Specifically, step S323 includes:
s3231, if the length of the ne _ text is 11 bits and the head is 1, the ne _ text is considered to be the mobile phone number, and the current ne _ text is added into a sensitive information list ne _ list;
s3232, if the length of the word ne _ text is 18 bits and ne _ text accords with an identity card number check rule, considering that ne _ text is an identity card number, and adding the current word ne _ text into a sensitive information list ne _ list;
s3233, if the length of the current number ne _ text is greater than or equal to the threshold value match _ m _ len (the default value is 5), traversing the matched keyword list keyword _ list, and if the related keyword match _ word in the current text box character string text _ str, adding both the matched keyword match _ word and the current word ne _ text to the sensitive information list ne _ list.
S33, when keyword list keyword _ list is matched and searched, if the matched keyword match _ word and the corresponding matched information ne _ text are detected and identified in two text boxes by sensitive information, desensitization cannot be carried out, and further secondary processing is needed; if the text _ str text length does not exceed the threshold value skip _ keyword _ len (the default value is 10), traversing the keyword list keyword _ list, and searching for sensitive information match _ word; this step desensitizes only the matching keyword match _ word, and even if there is a corresponding information ne _ text miss, effective desensitization can be understood because there is no corresponding keyword match _ word.
S34, if the text _ str of the current text box character string contains a hospital second word, traversing a hospital list hospital _ list, searching whether a hospital name exists in the text _ str of the current character string, and if so, adding the hospital to a sensitive information list ne _ list;
s35, detecting an email address email in the character string text _ str, and if the email is not empty, adding the email address into a sensitive information list nr _ list;
s36, after the steps S34 and S35, the sensitive information list ne _ list may have repetition, and the re-repetition processing is performed before the sensitive information ne _ list is traversed in the next step;
s37, traversing each sensitive information in the sensitive information list ne _ list, searching the index (which can be a plurality of indexes) of the sensitive information in the text _ str of the current text box character string, and returning the text _ str length and the ne _ index (including the index of each sensitive information in the text _ str, the sensitive information length and the sensitive information content).
S4, positioning the coordinates of each piece of identified sensitive information;
optionally, for the sensitive information recognition result, a rectangular coordinate system is established in the medical report list photo by taking the pixel as a unit, the width of the Chinese and English characters is dynamically allocated according to the length of the text box, and the coordinate of each sensitive information is calculated and obtained through a linear equation.

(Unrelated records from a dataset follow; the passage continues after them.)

/-- The battery in service (R455): SHORTED below 3,000 mV, HOT above BAT_T_CUT, detection when it has cooled by 10 °C. -/
def State.batWatch (s : State) : State :=
  let cut : Int := 16 * s.cfgf 0x6018 8 8
  let t := s.path.ntc
  let hot : Bool := match t with | some t => decide (cut < t) | none => false
  let cool : Bool := match t with | some t => decide (t ≤ cut - 160) | none => false
  if s.path.present && hot && s.path.bat != .hot then s.batOut .hot 6
  else if s.path.bat == .hot && cool then s.detStart 6
  else if s.path.bat == .ready && decide (s.path.batMv < 3000) then s.batOut .shorted 1
  else s

/-- R461, with 2 °C of hysteresis. -/
def State.chgSuspend (s : State) : State :=
  let lo : Int := 16 * s.cfgi 0x6024 0 8
  let hi : Int := 16 * s.cfgf 0x6024 8 8
  let h : Int := if s.path.suspended then 32 else 0
  let tBad : Bool := match s.path.ntc with | some t => decide (t < lo + h) || decide (hi - h < t) | none => true
  { s with path.suspended := s.path.chgOn && (s.path.st != .feed || tBad || s.path.bat == .detect ||
      s.path.conv == .pulse || s.path.conv == .precharge) }

/-- Restores one shed load per frame in FEED (R451). -/
def State.restoreOne (s : State) : State :=
  match s.path.restoreQ with
  | [] => s
  | u :: us =>
    let s := { s with path.restoreQ := us }
    if s.path.st != .feed || s.brake.inFloor || s.unitOn u then s
    else if u < 16 then
      (if (s.railOnCause u (s.rail u).onTarget).isNone then (s.turnOn u (s.rail u).onTarget 1).1 else s)
    else if (s.swCheck (u - 0x40)).isNone then s.swTurnOn (u - 0x40) false false
    else s

/-- PATH_GOOD (R428). -/
def State.pathGood (s : State) : Bool :=
  let p := s.path
  ((p.st == .feed || p.st == .handback) && s.cfgf 0x6004 0 16 ≤ p.busMv && p.busMv ≤ s.cfgf 0x6004 16 16) ||
  (p.st == .holdup && !p.shortfall && 98 * p.vhold ≤ 100 * p.busMv && 100 * p.busMv ≤ 102 * p.vhold)

/-- Steps 1 and 3 of the path in a frame. -/
def State.pathStep (s : State) : State :=
  if !s.sys.variant.hasPath then s
  else
    let s := (s.pathSample).takeLoss
    let s := s.batWatch
    let s := if (s.path.st == .handover || s.path.st == .holdup) && !s.isStandby &&
        decide (s.path.hoTick < s.clk.tick) then s.shedAgain else s
    let s := s.chgSuspend
    let s := if s.path.searching && !s.searchOk then s.searchEnd 2 0 0 0 else s
    let s := s.restoreOne.pathFaults
    { s with path.good := s.pathGood }

/-- The zone's own draw from the feed, mA: the feed current less the converter's share. -/
def State.zoneOwn (s : State) : Rat :=
  if s.path.busMv = 0 then s.path.feedMa
  else s.path.feedMa - (s.path.batMa : Rat) * s.path.batMv / s.path.busMv

/-- Stage 3 of E11: the boost target (R430), the charger (R459, R460) and the input limit (R466). -/
def State.pathFrame (s : State) : State :=
  if !s.sys.variant.hasPath then s
  else
    let s := if (s.path.st == .feed || s.path.st == .init) && s.path.lossPend.isNone then
        let v := s.cfgf 0x6010 0 8 * s.path.busMv / 100
        { s with path.vpre := s.path.busMv, path.vhold := max 36000 (min 52000 v) }
      else s
    if s.brake.inFloor || s.isStandby then s
    else
      let run : Bool := s.path.chgOn && !s.path.suspended && s.path.st == .feed && s.path.bat == .ready &&
        (s.path.conv == .idle || s.path.conv == .cc || s.path.conv == .cv)
      let cv : Bool := decide (s.path.vCV ≤ s.path.batMv)
      let s := if run then
          let s := s.convTo (if cv then .cv else .cc)
          match s.path.chgSlot with
          | some k => ({ s with path.chgSlot := none }).complete k stDONE (if cv then 2 else 1)
          | none => s
        else if (s.path.conv == .cc || s.path.conv == .cv) && !s.path.searching then s.convTo .idle else s
      let atL : Bool := s.path.st == .feed && decide ((s.path.inLim : Int) < s.path.feedMa)
      let assist : Bool := s.cfgb 0x6010 11 && s.path.bat == .ready && decide (s.cfgf 0x6014 0 16 < s.path.batMv) &&
        decide ((s.path.inLim : Rat) < s.zoneOwn)
      let s := if atL && assist && s.path.conv != .assist then s.convTo .assist
        else if s.path.conv == .assist && !s.maintOn 1 && !assist then s.convTo .idle else s
      { s with
        path.atLimit := atL
        path.limFirst := if atL && s.path.limFrames = 0 then s.clk.strobe else s.path.limFirst
        path.limFrames := if atL then s.path.limFrames + 1 else s.path.limFrames
        path.asstFrames := if s.path.conv == .assist then s.path.asstFrames + 1 else s.path.asstFrames }

/-! ### Feed loss to hand-back -/

/-- FEED_LOSS (R429, R431, R450): the field die's own part, at once; the sample set carries it to the next frame. -/
def execFeedLoss (cause feedMv t : Nat) (s : State) : Host.Outcome State Fault Refusal :=
  let p := s.path
  let real : Bool := (cause == 1 && decide (feedMv < s.cfgf 0x6004 0 16)) || cause == 2 ||
    (cause == 3 && decide (s.cfgf 0x6004 16 16 < feedMv))
  if s.sys.variant.hasPath && (p.st == .feed || p.st == .handback) && p.lossPend.isNone && real then
    let ok : Bool := s.hasConv && (p.bat == .ready || (p.bat == .detect && p.detStep == 4)) && p.batDisc
    let s := s.searchEnd 2 0 0 0
    let s := s.maintEnd 1 2 0
    let s := if s.path.conv = .boost ∨ s.path.conv = .rampDown then s else s.convTo .idle
    .next { s with
      path.lossPend := some (cause, feedMv, t), path.feedGate := false, path.hoOk := ok, path.lossTick := s.clk.tick
      gauge.spBad := true }
  else .next s

/-- CONVERTER_BOOST (R431). -/
def execConverterBoost (s : State) : Host.Outcome State Fault Refusal :=
  .next (if s.path.hoOk && (s.path.lossPend.isSome || s.path.st == .handover) then s.convTo .boost else s)

/-- HANDOVER_END (R433). -/
def execHandoverEnd (s : State) : Host.Outcome State Fault Refusal :=
  let p := s.path
  let steady : Bool := decide (10 ≤ p.inBand)
  if p.st = .handover ∧ (steady = true ∨ p.lossTick + 200 ≤ s.clk.tick) then
    let s := s.emit 0x0602 11
      [if steady then 0 else 1, s.clk.tick - p.lossTick, p.busMin, p.pHeld.toNat]
    let s := { s with path.st := .holdup, path.qual := 0, path.resRun := 0, path.cutRun := 0 }
    .next (if steady then s else { s with path.shortfall := true, path.fault := setBit s.path.fault 5 })
  else .next s

/-- FEED_QUALIFIED (R448). -/
def execFeedQualified (s : State) : Host.Outcome State Fault Refusal :=
  if framesMs (s.cfgf 0x6008 0 16) ≤ s.path.qual then
    match s.path.st with
    | .noFeed => .next ({ s with path.feedGate := true }.toFeed).pathFaults
    | .holdup =>
      let s := { s with path.feedGate := true, path.st := .handback, path.hbTick := s.clk.tick, path.qual := 0 }
      .next ((s.emit 0x0605 11 [1, s.clk.tick - s.path.lossTick, s.path.vhold]).convTo .rampDown)
    | _ => .next s
  else .next s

Specifically, referring to fig. 2, the positioning steps are as follows:
s41, obtaining the coordinate (x) of text _ str of text box1,y1),(x2,y2),(x3,y3),(x4,y4);
S42, taking x1、x4Medium to small value, obtain a straight line f1Taking x2、x3Medium or large value, obtain a straight line f2(ii) a Is prepared from (x)1,y1)、(x2,y2) To obtain a straight line f3Is composed of (x)3,y3),(x4,y4) To obtain a straight line f4
S43, converting the straight line f1、f2The width between characters is divided according to the length of text _ str and the width of Chinese character is 2, the width of other characters (including numbers, English and the like) is 1, and the horizontal coordinates of each character can be obtained through calculation;
s44, substituting the abscissa obtained in S43 into the straight line f3、f4The vertical coordinates of the upper part and the lower part of each character can be obtained through calculation;
s45, based on the steps, according to ne _ index obtained by sensitive information detection, and according to the sensitive information index and the width of each block, calculating to obtain the abscissa of the left boundary of the sensitive information; according to the left boundary abscissa of the sensitive information, the length of the sensitive information and the number of Chinese characters in the sensitive information, the right boundary abscissa of the sensitive information can be obtained through calculation; respectively substituting the abscissa of the left and right boundaries into the straight line f3、f4The vertical coordinates of the upper and lower boundaries corresponding to the left and right boundaries, respectively, can be obtained, and finally the coordinates nes _ location of all sensitive information can be obtained.
And S5, coding and desensitizing the position of the sensitive information according to the positioned coordinates.
Optionally, traversing each sensitive information coordinate, obtaining RGBA values of four corresponding coordinate pixels of each sensitive information, and taking out color intermediate values after sorting to form the most possible background color; and firstly, framing a rectangular boundary surrounded by four coordinates, judging pixel points in the rectangular boundary, and modifying the pixel values of the rectangular boundary into background colors if the rectangular boundary is the region where the sensitive information is located so as to realize coding desensitization.
Specifically, the method comprises the following steps:
s51, reading exif information of the medical report photo, and if the exif information contains direction information, correspondingly rotating the image;
s52, reading and recording an image mode img _ mode, and if the image contains sensitive information, converting the image into an RGB mode;
s53, traversing each sensitive information coordinate according to the sensitive information coordinate nes _ location obtained by the sensitive information positioning module, obtaining RGBA values of four corresponding coordinate pixels of each sensitive information, and taking out color intermediate values after sorting to form the most possible background color; because the quadrangle formed by the four coordinates may not be a rectangle, in order to facilitate coding desensitization, a rectangular boundary surrounded by the four coordinates is firstly framed; judging pixel points in the rectangular boundary, and if the pixel points are in the area where the sensitive information is located, modifying the pixel values of the pixel points into background colors, thereby realizing the effect of coding and desensitization;
and S54, restoring the desensitized image to the original image mode img _ mode, and finally storing the desensitized image.
In one embodiment, 256 sensitive information matching keywords keyword _ list are sorted and summarized from 2544 real medical report photographs, and are partially intercepted as shown in fig. 3. And gets 17975 hospital name keywords hospital _ list. Referring to fig. 4, a sample graph of desensitization results obtained in one embodiment is shown. It can be seen that the present invention can accurately achieve desensitization of sensitive information.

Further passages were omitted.